Americans crush Finland to reach men’s hockey final

 

 
 
 

VANCOUVER — Miikka Kiprusoff should have signalled for the fair catch.

He didn’t. He played the punt, er, dump in, handed it to Ryan Malone and the USA was off to the races —_and the gold medal final.

The Americans came to praise Finland, but wound up burying them 6-1 thanks to a first-period avalanche that had tones of Canada’s first-period blitzkrieg of Russia in the quarter-finals.

Who says only the women play lopsided Olympic tournament games?

It might have, should have, been different. Believe it or not, the Finns opened the game with such complete puck control in the U.S. zone, it looked like a power play, except it was five-on-five, white and sky-blue Suomi shirts flitting around American goaltender Ryan Miller.

On a dime, the game turned at the two-minute mark as Kiprusoff, the Finnish goaltender, outraced Phil Kessel to a puck halfway to the Finnish blue-line, and inexplicably shovelled it right to Ryan Malone for the easy empty-netter (don’t those usually happen in the final minutes?)

“I thought our ‘D’ (defence) was coming,” Kiprusoff said. “It kind of opened up. I didn’t take a second look. I put the puck right there, tape to tape.”

What was Malone thinking?

“Make sure I put it in the middle of the net.”

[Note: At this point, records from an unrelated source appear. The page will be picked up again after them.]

-- ==== Sys2Proof/Laws/Ops.lean ====
section
/-! SUPPORT. One lemma for each shared operation, saying once everything it can do. -/

namespace Sys2Proof.Machine

/-! ### Registers -/

@[simp] theorem reg_setReg (s : State) (x r : RegIdx) (b : Byte) :
    (s.setReg x b).reg r = if r = x then b else s.reg r := by
  simp only [State.reg, State.setReg, Vector.getElem_set]
  by_cases h : r = x
  · simp [h]
  · have : x.toNat ≠ r.toNat := fun e => h (BitVec.eq_of_toNat_eq e.symm)
    simp [h, this]

@[simp] theorem reg_setRegFlag (s : State) (x r : RegIdx) (b f : Byte) :
    (s.setRegFlag x b f).reg r = if r = vf then f else if r = x then b else s.reg r := by
  simp only [State.setRegFlag, reg_setReg]

/-- Two states with the same register file read the same. -/
theorem reg_congr {s t : State} (h : t.v = s.v) (r : RegIdx) : t.reg r = s.reg r := by
  simp only [State.reg, h]

@[simp] theorem reg_advance (s : State) (r : RegIdx) : s.advance.reg r = s.reg r := rfl
@[simp] theorem reg_setPc (s : State) (a : Word) (r : RegIdx) : (s.setPc a).reg r = s.reg r := rfl
@[simp] theorem reg_setI (s : State) (a : Word) (r : RegIdx) : (s.setI a).reg r = s.reg r := rfl
@[simp] theorem reg_storeBytes (s : State) (a : Nat) (bs : List Byte) (r : RegIdx) :
    (s.storeBytes a bs).reg r = s.reg r := rfl
@[simp] theorem reg_raise (s : State) (k : FaultKind) (w : Word) (r : RegIdx) : (s.raise k w).reg r = s.reg r := rfl

/-- Register k of the file, by number. -/
theorem v_eq_reg (s : State) (k : Nat) (h : k < numRegs) : s.v[k]'h = s.reg (BitVec.ofNat 4 k) := by
  have hk : k % 2 ^ 4 = k := Nat.mod_eq_of_lt h
  simp only [State.reg, BitVec.toNat_ofNat, hk]

/-! ### Reading memory -/

theorem byteAt_congr {s t : State} (hc : t.config = s.config) (hm : t.mem = s.mem) (a : Nat) :
    t.byteAt a = s.byteAt a := by simp only [State.byteAt, hc, hm]

@[simp] theorem byteAt_advance (s : State) (a : Nat) : s.advance.byteAt a = s.byteAt a := rfl
@[simp] theorem byteAt_setReg (s : State) (x : RegIdx) (b : Byte) (a : Nat) :
    (s.setReg x b).byteAt a = s.byteAt a := rfl
@[simp] theorem byteAt_setI (s : State) (w : Word) (a : Nat) : (s.setI w).byteAt a = s.byteAt a := rfl
@[simp] theorem byteAt_raise (s : State) (k : FaultKind) (w : Word) (a : Nat) :
    (s.raise k w).byteAt a = s.byteAt a := rfl

/-! ### The range check and the fault entry -/

theorem firstOutOfRange_eq_none {base len : Nat} :
    firstOutOfRange base len = none ↔ len = 0 ∨ base + len ≤ memSize := by
  unfold firstOutOfRange; split <;> simp_all

/-- The address reported is the lowest of the block's addresses above 0xFFF. -/
theorem firstOutOfRange_eq_some {base len a : Nat} :
    firstOutOfRange base len = some a ↔
      (base ≤ a ∧ a < base + len ∧ memSize ≤ a) ∧ ∀ b, base ≤ b → b < base + len → memSize ≤ b → a ≤ b := by
  unfold firstOutOfRange
  split
  · rename_i h
    simp only [reduceCtorEq, false_iff]
    rintro ⟨⟨h1, h2, h3⟩, -⟩
    omega
  · rename_i h
    simp only [Option.some.injEq]
    constructor
    · rintro rfl
      refine ⟨⟨by omega, by omega, by omega⟩, fun b h1 _ h3 => by omega⟩
    · rintro ⟨⟨h1, h2, h3⟩, h4⟩
      have := h4 (max base memSize) (by omega) (by omega) (by omega)
      omega

theorem guardRange_ok {s ok : State} {base len : Nat} (h : len = 0 ∨ base + len ≤ memSize) :
    s.guardRange base len ok = ok := by
  simp only [State.guardRange, firstOutOfRange_eq_none.2 h]

theorem guardRange_fault {s ok : State} {base len : Nat} (h : ¬ (len = 0 ∨ base + len ≤ memSize)) :
    s.guardRange base len ok = s.raise .memoryFault (BitVec.ofNat 16 (max base memSize)) := by
  simp only [State.guardRange, firstOutOfRange, if_neg h]

/-- Everything a guarded access can do. -/
theorem guardRange_cases (s ok : State) (base len : Nat) :
    ((len = 0 ∨ base + len ≤ memSize) ∧ s.guardRange base len ok = ok) ∨
    ((len ≠ 0 ∧ memSize < base + len) ∧
      s.guardRange base len ok = s.raise .memoryFault (BitVec.ofNat 16 (max base memSize))) := by
  by_cases h : len = 0 ∨ base + len ≤ memSize
  · exact .inl ⟨h, guardRange_ok h⟩
  · exact .inr ⟨by omega, guardRange_fault h⟩

/-! ### The stack -/

theorem push_ok {s : State} {v info target : Word} (h : s.sp.val < stackDepth) :
    s.push v info target = { s with
      stack := s.stack.set s.sp.val v h, sp := ⟨s.sp.val + 1, Nat.succ_lt_succ h⟩, pc := target } := by
  simp only [State.push, dif_pos h]

theorem push_full {s : State} {v info target : Word} (h : ¬ s.sp.val < stackDepth) :
    s.push v info target = s.raise .stackOverflow info := by
  simp only [State.push, dif_neg h]

theorem popPc_ok {s : State} {info : Word} (h : 0 < s.sp.val) :
    s.popPc info = { s with
      sp := ⟨s.sp.val - 1, Nat.lt_of_le_of_lt (Nat.sub_le _ _) s.sp.isLt⟩
      pc := s.stack[s.sp.val - 1]'(by have := s.sp.isLt; omega) } := by
  simp only [State.popPc, dif_pos h]

theorem popPc_empty {s : State} {info : Word} (h : ¬ 0 < s.sp.val) :
    s.popPc info = s.raise .stackUnderflow info := by
  simp only [State.popPc, dif_neg h]

/-! ### Skips -/

theorem skipIf_eq (s : State) (c : Bool) : s.skipIf c = { s with pc := if c then s.pc + 4 else s.pc + 2 } := by
  have h : s.pc + 2 + 2 = s.pc + 4 := by rw [BitVec.add_assoc]; rfl
  cases c
  · rfl
  · simp only [State.skipIf, State.setPc, if_true, h]

/-- Everything a key skip can do. -/
theorem keySkip_cases (s : State) (x : RegIdx) (level : Bool) :
    ((s.reg x).toNat ≤ 15 ∧ s.keySkip x level = s.skipIf (s.keyDown (s.reg x).toNat == level)) ∨
    (15 < (s.reg x).toNat ∧ s.keySkip x level = s.raise .keyIndexFault (zextByte (s.reg x))) := by
  by_cases h : (s.reg x).toNat > 15
  · exact .inr ⟨h, by simp only [State.keySkip, if_pos h]⟩
  · exact .inl ⟨by omega, by simp only [State.keySkip, if_neg h]⟩

/-! ### Operands and flags -/

theorem zextByte_eq (b : Byte) : zextByte b = BitVec.ofNat 16 b.toNat := by
  apply BitVec.eq_of_toNat_eq
  simp [zextByte]

theorem zextAddr_eq (nnn : Addr12) : zextAddr nnn = BitVec.ofNat 16 nnn.toNat := by
  apply BitVec.eq_of_toNat_eq
  simp [zextAddr]

/-- A flag as a number. -/
theorem flagByte_decide (p : Prop) [Decidable p] : (flagByte (decide p)).toNat = if p then 1 else 0 := by
  unfold flagByte
  by_cases h : p <;> simp [h]

/-- Everything the policy's flag of OR, AND and XOR can do. -/
theorem logicFlag_cases (s t : State) :
    (s.config.policy.logicVf = true ∧ s.logicFlag t = t.setReg vf 0) ∨
    (s.config.policy.logicVf = false ∧ s.logicFlag t = t) := by
  unfold State.logicFlag
  cases s.config.policy.logicVf
  · exact .inr ⟨rfl, rfl⟩
  · exact .inl ⟨rfl, rfl⟩

/-- `I` after a block access that fits. -/
theorem blockEndI_toNat {s : State} {x : RegIdx} (h : s.i.toNat + x.toNat < memSize) :
    (s.blockEndI x).toNat = if s.config.policy.memInc then s.i.toNat + x.toNat + 1 else s.i.toNat := by
  have h' : s.i.toNat + x.toNat < 4096 := h
  unfold State.blockEndI
  split
  · rw [BitVec.toNat_ofNat]; omega
  · rfl

theorem regBlock_length (s : State) (x : RegIdx) : (s.regBlock x).length = x.toNat + 1 := by
  have := x.isLt
  simp [State.regBlock]
  omega

/-- Byte k of the block `FX55` stores is V[k]. -/
theorem regBlock_getElem (s : State) (x : RegIdx) (k : Nat) (h : k < (s.regBlock x).length) :
    (s.regBlock x)[k] = s.v[k]'(by rw [regBlock_length] at h; show k < 16; have := x.isLt; omega) := by
  simp [State.regBlock]

/-! ### Keys and timers -/

/-- No key is captured when none is down. -/
theorem lowestKey_zero : lowestKey 0 = none := by decide

/-- The captured key is down and no lower one is. -/
theorem lowestKey_eq_some {keys : Keys} {k : Nibble} (h : keys.getLsbD k.toNat = true)
    (hl : ∀ j, j < k.toNat → keys.getLsbD j = false) : lowestKey keys = some k := by
  have e : (List.range 16).find? (fun k => keys.getLsbD k) = some k.toNat := by
    rw [List.find?_range_eq_some]
    exact ⟨h, by simpa using k.isLt, fun j hj => by simp [hl j hj]⟩
  simp [lowestKey, e]

/-- Everything the key wait can do. -/
theorem keyWait_cases (s : State) (x : RegIdx) :
    (s.kwValid = false ∧ lowestKey s.keys = none ∧ execLdVxK x s = .next s) ∨
    (∃ k, s.kwValid = false ∧ lowestKey s.keys = some k ∧
      execLdVxK x s = .next { s with kwKey := k, kwValid := true }) ∨
    (s.kwValid = true ∧ s.keyDown s.kwKey.toNat = true ∧ execLdVxK x s = .next s) ∨
    (s.kwValid = true ∧ s.keyDown s.kwKey.toNat = false ∧
      execLdVxK x s = .next { s.advance.setReg x (s.kwKey.setWidth 8) with kwValid := false }) := by
  unfold execLdVxK State.keyCapture State.keyRelease
  cases s.kwValid
  · cases hk : lowestKey s.keys with
    | none => exact .inl ⟨rfl, rfl, rfl⟩
    | some k => exact .inr (.inl ⟨k, rfl, rfl, rfl⟩)
  · cases hd : s.keyDown s.kwKey.toNat
    · exact .inr (.inr (.inr ⟨rfl, rfl, rfl⟩))
    · exact .inr (.inr (.inl ⟨rfl, rfl, rfl⟩))

theorem countDown_toNat (t : Byte) : (countDown t).toNat = t.toNat - 1 := by
  unfold countDown
  split
  · have := t.isLt
    rw [BitVec.toNat_sub]
    simp
    omega
  · omega

/-! ### The fetch -/

theorem fetch_ok {s : State} (h : s.pc.toNat + 2 ≤ memSize) :
    s.fetch = .ok (wordOfBytes (s.byteAt s.pc.toNat) (s.byteAt (s.pc.toNat + 1))) := by
  simp only [State.fetch, firstOutOfRange_eq_none.2 (Or.inr h)]

theorem fetch_fault {s : State} (h : ¬ s.pc.toNat + 2 ≤ memSize) : s.fetch = .error (max s.pc.toNat memSize) := by
  have h' : ¬ (2 = 0 ∨ s.pc.toNat + 2 ≤ memSize) := by omega
  simp only [State.fetch, firstOutOfRange, if_neg h']

/-- The fetch reads the program counter, the memory and the font only. -/
theorem fetch_congr {s t : State} (hc : t.config = s.config) (hm : t.mem = s.mem) (hp : t.pc = s.pc) :
    t.fetch = s.fetch := by
  simp only [State.fetch, hp, byteAt_congr hc hm]

/-! ### The framebuffer -/

theorem Framebuffer.get_toggle (fb : Framebuffer) (y x y' x' : Nat) :
    Framebuffer.get (Framebuffer.toggle fb y x) y' x' =
      (Framebuffer.get fb y' x' ^^ decide (y' = y ∧ x' = x ∧ y < fbHeight ∧ x < fbWidth)) := by
  by_cases h : y < fbHeight ∧ x < fbWidth
  · by_cases h' : y' < fbHeight ∧ x' < fbWidth
    · simp only [Framebuffer.get, Framebuffer.toggle, dif_pos h, dif_pos h', Vector.getElem_set]
      by_cases hy : y = y'
      · subst y'
        by_cases hx : x = x'
        · subst x'; simp [h.1, h.2]
        · simp [hx, Ne.symm hx]
      · simp [hy, Ne.symm hy]
    · have : ¬ (y' = y ∧ x' = x ∧ y < fbHeight ∧ x < fbWidth) := fun e => h' (by omega)
      simp only [Framebuffer.get, dif_neg h', decide_eq_false this, Bool.xor_false]
  · have : ¬ (y' = y ∧ x' = x ∧ y < fbHeight ∧ x < fbWidth) := fun e => h e.2.2
    simp only [Framebuffer.toggle, dif_neg h, decide_eq_false this, Bool.xor_false]

theorem Framebuffer.get_blank (y x : Nat) : Framebuffer.get Framebuffer.blank y x = false := by
  simp [Framebuffer.get, Framebuffer.blank]

/-- Two framebuffers with the same cells are equal. -/
theorem Framebuffer.ext_get {a b : Framebuffer}
    (h : ∀ y x, y < fbHeight → x < fbWidth → Framebuffer.get a y x = Framebuffer.get b y x) : a = b := by
  apply Vector.ext; intro y hy
  apply Vector.ext; intro x hx
  have := h y x hy hx
  simpa only [Framebuffer.get, hy, hx, and_self, dif_pos] using this

/-! ### The host's events -/

/-- Taking an event touches only the two fields that say which event comes next. -/
theorem takeEvent_eq (s : State) :
    s.takeEvent = { s with events := s.takeEvent.events, draws := s.takeEvent.draws } := by
  unfold State.takeEvent; split <;> rfl

theorem step_eq (s : State) : step s = perform s.nextEvent s.takeEvent := rfl

/-- A run of the core takes one step and goes on from there. -/
theorem run_succ (M : Host.Core) (k : Nat) (s t : M.State) (h : M.step s = .next t) : M.run (k + 1) s = M.run k t := by
  rw [Host.Core.run, h]

/-- Everything a `Step` can do once it has begun in Running. -/
theorem fetchExecute_cases (s : State) :
    (memSize < s.pc.toNat + 2 ∧
      s.fetchExecute = .next (s.raise .memoryFault (BitVec.ofNat 16 (max s.pc.toNat memSize)))) ∨
    (s.pc.toNat + 2 ≤ memSize ∧ ∃ w, s.fetch = .ok w ∧
      ((∃ i, decodeWord w = some i ∧ s.fetchExecute = exec i s) ∨
       (decodeWord w = none ∧ s.fetchExecute = .next (s.unimplemented w)))) := by
  by_cases h : s.pc.toNat + 2 ≤ memSize
  · refine .inr ⟨h, _, fetch_ok h, ?_⟩
    cases hd : decodeWord (wordOfBytes (s.byteAt s.pc.toNat) (s.byteAt (s.pc.toNat + 1))) with
    | some i => exact .inl ⟨i, rfl, by simp only [State.fetchExecute, fetch_ok h, hd]⟩
    | none => exact .inr ⟨rfl, by simp only [State.fetchExecute, fetch_ok h, hd]⟩
  · exact .inl ⟨by omega, by simp only [State.fetchExecute, fetch_fault h]⟩

end Sys2Proof.Machine
end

Kiprusoff hung his head, the Finnish bench sagged, and do did the proverbial roof, before caving in entirely. At the halfway mark of the first, the U.S. had a 4-0 lead. Game over.

“We had a chance to be in the final, it sucks,” said legendary Finnish winger Teemu Selanne.

If this is Selanne’s Olympic swan song, what a horrible note on which to leave. Selanne broke the career Olympic points record in this tournament. It could be farewell as well for fellow Finnish veterans Saku Koivu and Jere Lehtinen.

“I couldn’t believe it was happening,” Selanne said. “We sucked. Very disappointing — we didn’t even compete. It’s 2-0, they get a couple of lucky bounces, it’s 4-0, 6-0 . . . at that point, we’d rather play curling.”

After seven shots, Kiprusoff had surrendered four goals. Backup Niklas Backstrom came in and promptly gave up two more — six U.S. goals inside of 13 minutes of play in the first Olympic semi of the day. Patrick Kane scored two for the frolicking Americans. Zach Parise, Erik Johnson and Paul Stastny, on a high shot to complete a nifty passing sequence, had the others in the first period.

Kiprusoff’s performance made a mockery of the pre-game statistics that had him leading all tournament goaltenders in save percentage. Perhaps the hockey gods were out to get Kipper for telling Finland he wouldn’t come to Vancouver unless he was the starting goalie. He started, all right. But didn’t finish.

Miller didn’t finish either, for entirely different reasons. In a classy move by the U.S. coaching staff, backup Tim Thomas replaced Miller with little more than half the third period remaining. It has been Thomas’ life long dream to play in an Olympics, and with Miller playing every minute of every game, time was slipping on the dream — at 35, this is Thomas’ one and only shot at an Olympic appearance.

After stopping all 18 shots he faced, Miller enjoyed sitting on the bench for the final 10 minutes, though he admitted the view the from crease was equally fine.

“I got to watch most of it,” he said of the lopsided game.

Antii Miettinen beat Thomas for Finland’s only goal, with 5:14 remaining. The puck deflected off the foot of U.S. defenceman Jack Johnson and Thomas had no chance on it.

So, the Finns broke the shutout but didn’t escape national embarrassment.

“It’s not so easy to forget,” said Finnish head coach Jukka Jalonen.

Crying shame about the Finns, but how about those Yankee doodle dandies, parlaying general manager Brian Burke’s ‘little-ol’-us’-underdogs role into five straight wins in this tournament and a place in Sunday’s finale. They will play the underdog card right to the end.

“Would you take us in the gold medal game?” asked U.S. forward Ryan Kesler rhetorically. “I don’t think so.”

The Finns meanwhile, will try to regroup for Saturday’s bronze game. One of their leaders will probably remind them they have won four Olympic medals since 1988, all silver or bronze. A fifth might look good — a few months from now, when the pain of this stinker subsides.